My earliest memory is at the age of three. Back then, only Mom, Dad, my older sister Tena, and I made up the family. We lived in the boondocks. Whether we did or not is not important, but that's what Mom always said, insisting that we lived in the sticks, which was extremely confusing to a three-year-old. I struggled through most of my early grade school years completed jaded, thinking our family was unique, in that we lived isolated and deprived of civilization, unlike my young urban, civilized peers. In actuality, we lived only three miles from a very small town of 300. It just seemed like the boondocks because we had only one or two neighbors, the road was dirt and gravel all the way to town, and when it snowed, we couldn't get up the big hill in front of the house to get milk, sugar, and bread, apparently, again according to Mom, the necessities of life. So, I suppose I would have to agree with Mom - our place was pretty out there.
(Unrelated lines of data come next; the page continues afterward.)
/-! ## Registers (00 R10, R11; 09 R278; 10 R298; 11 R350; 15 R441 to R451) -/

/-- A write to a register of a lane that has its rails: a WC bit written 1 clears, an RW field takes its bits, and nothing else of the
lane changes. -/
def Obligations.RegisterWrites : Prop :=
  ∀ (s : State) (l : Lane) (v : Nat), (s.lane l).life.powered = true →
    exec (.registerWrite l .incrNs v) s = .next (s.tick.onLane l fun x => { x with clock := { x.clock with incrNs := v % 16 } }) ∧
    exec (.registerWrite l .incrLo v) s = .next (s.tick.onLane l fun x => { x with clock := { x.clock with incrLo := v % 2 ^ 32 } }) ∧
    exec (.registerWrite l .stepS v) s = .next (s.tick.onLane l fun x => { x with clock := { x.clock with stepS := signed 32 v } }) ∧
    (-1000000000 < signed 32 v → signed 32 v < 1000000000 →
      exec (.registerWrite l .stepNs v) s = .next (s.tick.onLane l fun x => { x with clock := { x.clock with stepNs := signed 32 v } })) ∧
    (∀ n, n < (s.lane l).oneStep.length → exec (.registerWrite l (.oneStep n) v) s = .next (s.tick.onLane l fun x =>
      { x with oneStep := x.oneStep.set n { nth default x.oneStep n with enable := v.testBit 0, ingress := v.testBit 1 } })) ∧
    (∀ n, n < (s.lane l).pulses.length →
      exec (.registerWrite l (.pulseStartLo n) v) s = .next (s.tick.onLane l fun x =>
        x.setPulse n { x.pulse n with startS := (x.pulse n).startS / 2 ^ 32 * 2 ^ 32 + v % 2 ^ 32 }) ∧
      exec (.registerWrite l (.pulseStartHi n) v) s = .next (s.tick.onLane l fun x =>
        x.setPulse n { x.pulse n with startS := v % 2 ^ 16 * 2 ^ 32 + (x.pulse n).startS % 2 ^ 32 }) ∧
      exec (.registerWrite l (.pulseStartNs n) v) s = .next (s.tick.onLane l fun x => x.setPulse n { x.pulse n with startNs := v % 2 ^ 30 }) ∧
      exec (.registerWrite l (.pulsePeriodLo n) v) s = .next (s.tick.onLane l fun x =>
        x.setPulse n { x.pulse n with period := (x.pulse n).period / 2 ^ 32 * 2 ^ 32 + v % 2 ^ 32 }) ∧
      exec (.registerWrite l (.pulsePeriodHi n) v) s = .next (s.tick.onLane l fun x =>
        x.setPulse n { x.pulse n with period := v % 2 ^ 8 * 2 ^ 32 + (x.pulse n).period % 2 ^ 32 })) ∧
    (∀ n, n < (s.lane l).loop.buffer.length → exec (.registerWrite l (.setpointSeq n) v) s = .next (s.tick.onLane l fun x =>
      { x with loop := { x.loop with buffer := x.loop.buffer.set n { nth default x.loop.buffer n with seq := v % 2 ^ 16 } } })) ∧
    (∃ t, exec (.registerWrite l (.problem 0) v) s = .next t ∧ (t.lane l).alloc.problem.seq = v % 2 ^ 32 ∧
      ((t.lane l).alloc.problem.crcOk = true → t = s.tick)) ∧
    exec (.registerWrite l (.problem 0x2178) v) s = .next (s.tick.onLane l fun x =>
      { x with alloc := { x.alloc with problem := { x.alloc.problem with crcOk := decide (v % 2 ^ 32 = crc32c x.alloc.problem.bytes) } } }) ∧
    exec (.registerWrite l .clockFlags v) s = .next (s.tick.onLane l fun x => { x with clock := { x.clock with
      stepDone := x.clock.stepDone && !v.testBit 2, incrClamped := x.clock.incrClamped && !v.testBit 3 } }) ∧
    (∃ t, exec (.registerWrite l .tickSlew v) s = .next t ∧ -439804651 ≤ (t.lane l).clock.tickSlew ∧ (t.lane l).clock.tickSlew ≤ 439804651 ∧
      (-439804651 ≤ signed 32 v → signed 32 v ≤ 439804651 → (t.lane l).clock.tickSlew = signed 32 v)) ∧
    (∀ n, n < (s.lane l).stamps.length → exec (.registerWrite l (.stamp n) v) s = .next (s.tick.onLane l fun x =>
      x.setStamp n { x.stamp n with overrun := (x.stamp n).overrun && !v.testBit 1 })) ∧
    (∀ n, n < (s.lane l).pulses.length → exec (.registerWrite l (.pulseWidth n) v) s = .next (s.tick.onLane l fun x =>
      x.setPulse n { x.pulse n with width := v % 2 ^ 32 })) ∧
    (∀ n, n < (s.lane l).pulses.length → exec (.registerWrite l (.pulseCtrl n) v) s = .next (s.tick.onLane l fun x =>
      x.setPulse n { x.pulse n with mode := v % 4, polarity := v / 4 % 2, missed := (x.pulse n).missed && !v.testBit 5,
                                    omitted := (x.pulse n).omitted && !v.testBit 6 })) ∧
    exec (.registerWrite l .engStatus v) s = .next (s.tick.onLane l fun x =>
      { x with alloc := { x.alloc with eng := { x.alloc.eng with refused := x.alloc.eng.refused && !v.testBit 3 } } }) ∧
    exec (.registerWrite l .engReset v) s = .next (s.tick.onLane l fun x =>
      { x with alloc := { x.alloc with eng := { x.alloc.eng with resetAct := v % 2 ^ 24, resetPow := v / 2 ^ 24 % 2 ^ 6 } } }) ∧
    (∀ (n : Nat) (r : Fbch), fbRec (s.lane l).img.fbch n = some r → exec (.registerWrite l (.fbStatus n) v) s = .next (s.tick.onLane l fun x =>
      x.setChan n { x.chan n with indexSeen := (x.chan n).indexSeen && !v.testBit 9, illegalSeen := (x.chan n).illegalSeen && !v.testBit 10 })) ∧
    (∀ n, n < (s.lane l).loop.buffer.length → exec (.registerWrite l (.setpointControl n) v) s = .next (s.tick.onLane l fun x =>
      { x with loop := { x.loop with
        buffer := x.loop.buffer.set n { nth default x.loop.buffer n with run := v.testBit 0, dir := v / 2 % 4 } } })) ∧
    (∀ (n : Nat) (q : Rat), n < (s.lane l).loop.buffer.length → f32Value (v % 2 ^ 32) = some q →
      exec (.registerWrite l (.setpoint n) v) s = .next (s.tick.onLane l fun x =>
        { x with loop := { x.loop with buffer := x.loop.buffer.set n { nth default x.loop.buffer n with setpoint := q } } }))

/-! ## What an event leaves unchanged -/

/-- An event of one family of a lane leaves everything else of the block as it was: the other lane, the Baize, the panel, the shared
outputs, the keys, and every part of its own lane but the family's, the lane's active codes and its Larder. -/
def Obligations.EventsTouchTheirPart : Prop :=
  ∀ (c : Instr) (s t : State), exec c s = .next t →
    (match c with
     | .gnssDump l _ _ | .searchHit l _ _ _ _ _ _ | .slotRelease l _ _ | .antennaBiasFault l _ | .antennaBiasRetry l _ | .rtcmFrameReceived l _
     | .gnssPeerSolutionReceived l | .gnssSolutionTimeout l | .headingFixTimeout l | .untrackedTimeout l _ | .gnssFrontEndFault l _ _ =>
       s.laneOnly t l fun x y => { x with gnss := y.gnss }
     | .navMessage l _ =>
       s.laneOnly t l fun x y => { x with gnss := y.gnss, attic := { x.attic with ephs := y.attic.ephs } }
     | .sentenceReceived l _ _ _ | .referenceBinaryFrame l _ _ _ =>
       t.alarmsKept s l ∧ s.laneOnly t l fun x y => { x with refs := y.refs, ctrl := { x.ctrl with tracker := y.ctrl.tracker } }
     | .referenceLost l _ | .predictionOnlyTimeout l _ => s.laneOnly t l fun x y => { x with refs := y.refs }
     | .deadReckoningLimit l _ =>
       s.laneOnly t l fun x y => { x with obs := y.obs, ctrl := y.ctrl, eligible := y.eligible }
     | .joystickTimeout l | .crossTrackTimeout l | .targetLost l => s.laneOnly t l fun x y => { x with ctrl := y.ctrl }
     | .engStart l _ | .actuatorReentry l _ | .transitTimeout l _ => s.laneOnly t l fun x y => { x with alloc := y.alloc }
     | .engineRunComplete l _ => t.alarmsKept s l ∧ s.tick.laneOnly t l fun x y => { x with alloc := y.alloc }
     | .followingErrorFault l _ | .feedbackFreeze l _ | .feLatchExpiry l _ | .outLimitTimeout l _ =>
       s.laneOnly t l fun x y => { x with loop := y.loop }
     | .filteredLineChange l _ _ _ _ _ _ _ _ | .sineCosineConversion l _ _ _ _ | .indexEvent l _ | .illegalTransitionFault l _ | .wireDisagree l _ _
     | .amplitudeLoss l _ | .ssiFrameComplete l _ _ _ | .ssiLoss l _ | .sensorSupplyShort l _ | .sensorSupplyOpen l _ | .sensorSupplyRetry l _
     | .lossClear l _ | .countLatchRead l _ => s.laneOnly t l fun x y => { x with fb := y.fb }
     | .txbRequest l _ _ _ | .txbCancel l _ _ _ | .canFrameComplete l _ _ _ | .canTxError l _ _ _ | .busOffRecovery l _ | .fifoPop l _
     | .transmitInhibit l | .transmitInhibitRelease l | .driveStatusTimeout l _ | .commandLate l _ _ =>
       s.laneOnly t l fun x y => { x with can := y.can }
     | .firSample l _ _ | .analogInputInvalid l _ | .analogInputValid l _ | .analogFillComplete l _ | .anOutTimeout l _ | .analogReadbackFault l _ =>
       s.laneOnly t l fun x y => { x with analog := y.analog }
     | .prpSupervision l | .linkChange l _ _ | .nodeForget l _ => s.laneOnly t l fun x y => { x with net := y.net }
     | .networkFrameReceived l _ _ _ =>
       s.laneOnly t l fun x y => { x with net := y.net, gnss := y.gnss, refs := y.refs, ctrl := { x.ctrl with tracker := y.ctrl.tracker } }
     | .openSession l _ => s.tick.laneOnly t l fun x y => { x with ses := y.ses }
     | .keepalive l _ | .subscribe l _ => t.alarmsKept s l ∧ s.laneOnly t l fun x y => { x with ses := y.ses }
     | .read l _ => t.alarmsKept s l ∧ s.tick.laneOnly t l fun x y => { x with ses := y.ses }
     | .close l _ | .sessionTimeout l _ =>
       s.laneOnly t l fun x y => { x with ses := y.ses, cellar := y.cellar }
     | .incrWrite l _ | .stepArm l | .slewComplete l | .timeSnapshotRead l => s.laneOnly t l fun x y => { x with clock := y.clock }
     | .timestampCapture l _ _ | .captureNow l _ | .captureRelease l _ | .captureValidRead l _ => t.alarmsKept s l ∧ s.laneOnly t l fun x y => { x with stamps := y.stamps }
     | .ptpMessageReceived l _ _ _ | .ptpSyncSend l _ _ | .ptpDelayRequest l _ _ | .foreignMasterAgeOut l _ =>
       s.laneOnly t l fun x y => { x with ptp := y.ptp, oneStep := y.oneStep }
     | .sourceQualified l _ _ => s.laneOnly t l fun x y => { x with src := y.src, clock := y.clock }
     | .holdoverEntry l | .freerunEntry l => s.laneOnly t l fun x y => { x with src := y.src }
     | .pulseArm l _ _ | .pulseEdge l _ | .pulseWidthEnd l _ => s.laneOnly t l fun x y => { x with pulses := y.pulses }
     | .canvasPhaseBoundary | .canvasRailsIdle | .canvasRailRetry | .canvasPowerFail => t = { s with canvas := t.canvas }
     | .crackLoopCheck _ | .canvasTemperatureClear | .canvasStart _ _ =>
       t = { s with canvas := t.canvas, laneA := s.laneA.codesOf t.laneA, laneB := s.laneB.codesOf t.laneB }
     | .canvasTick _ =>
       t = { s with canvas := t.canvas, laneA := ({ s.laneA with canvasAge := t.laneA.canvasAge } : LaneState).codesOf t.laneA,
                    laneB := ({ s.laneB with canvasAge := t.laneB.canvasAge } : LaneState).codesOf t.laneB }
     | .canvasRequest l _ => t = { s.onLane l fun x => { x with canvasOut := (t.lane l).canvasOut } with canvas := t.canvas }
     | .canvasStatusTimeout l | .shadowComparisonFault l => s.laneOnly t l fun x _ => x
     | .testPulse _ _ => t = { s with pulse := t.pulse }
     | .discreteOutputOverload _ | .discreteOutputRetry _ =>
       t = { s with overload := t.overload, laneA := s.laneA.codesOf t.laneA, laneB := s.laneB.codesOf t.laneB }
     | .baizeReady => t = { s.tick with baize := t.baize } ∨ t = s
     | .baizeBusFrameSeen _ _ | .transmitInhibitAssert _ | .homeOnlyPeriodEnd | .revertHoldoffEnd => t = { s with baize := t.baize }
     | _ => True)
end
Nonetheless, our little hometown school did not provide a kindergarten for the little ones, but they did have something called Headstart. The year I was three was when Tena got to go to Headstart. Now, I always connected Headstart with racing, as in, "Ready, Set, Go." So, of course, I thought that the children who went to school with my sister just chased each other around all day. But after the first couple of days, Tena didn't want to go anymore. As a matter of fact, she cried, kicked, screamed, and carried on something awful. I guessed she wasn't winning the races.

Regardless, Mom made her go anyway, which was a major ordeal. So major, in fact, it literally scarred my visions of school. What I remember the most is Tena getting on the big yellow school bus. Of course, since I was only three, there was no way for me to completely appreciate the state of my poor distraught mother. As little five-year-old Tena, with locks of blond curly hair, climbed into the jaws of that huge yellow monster, she stopped and looked back at Mom and me. I remember a tear on her sad little face, and I remember not understanding what it was all about. Evidently, Mom understood everything.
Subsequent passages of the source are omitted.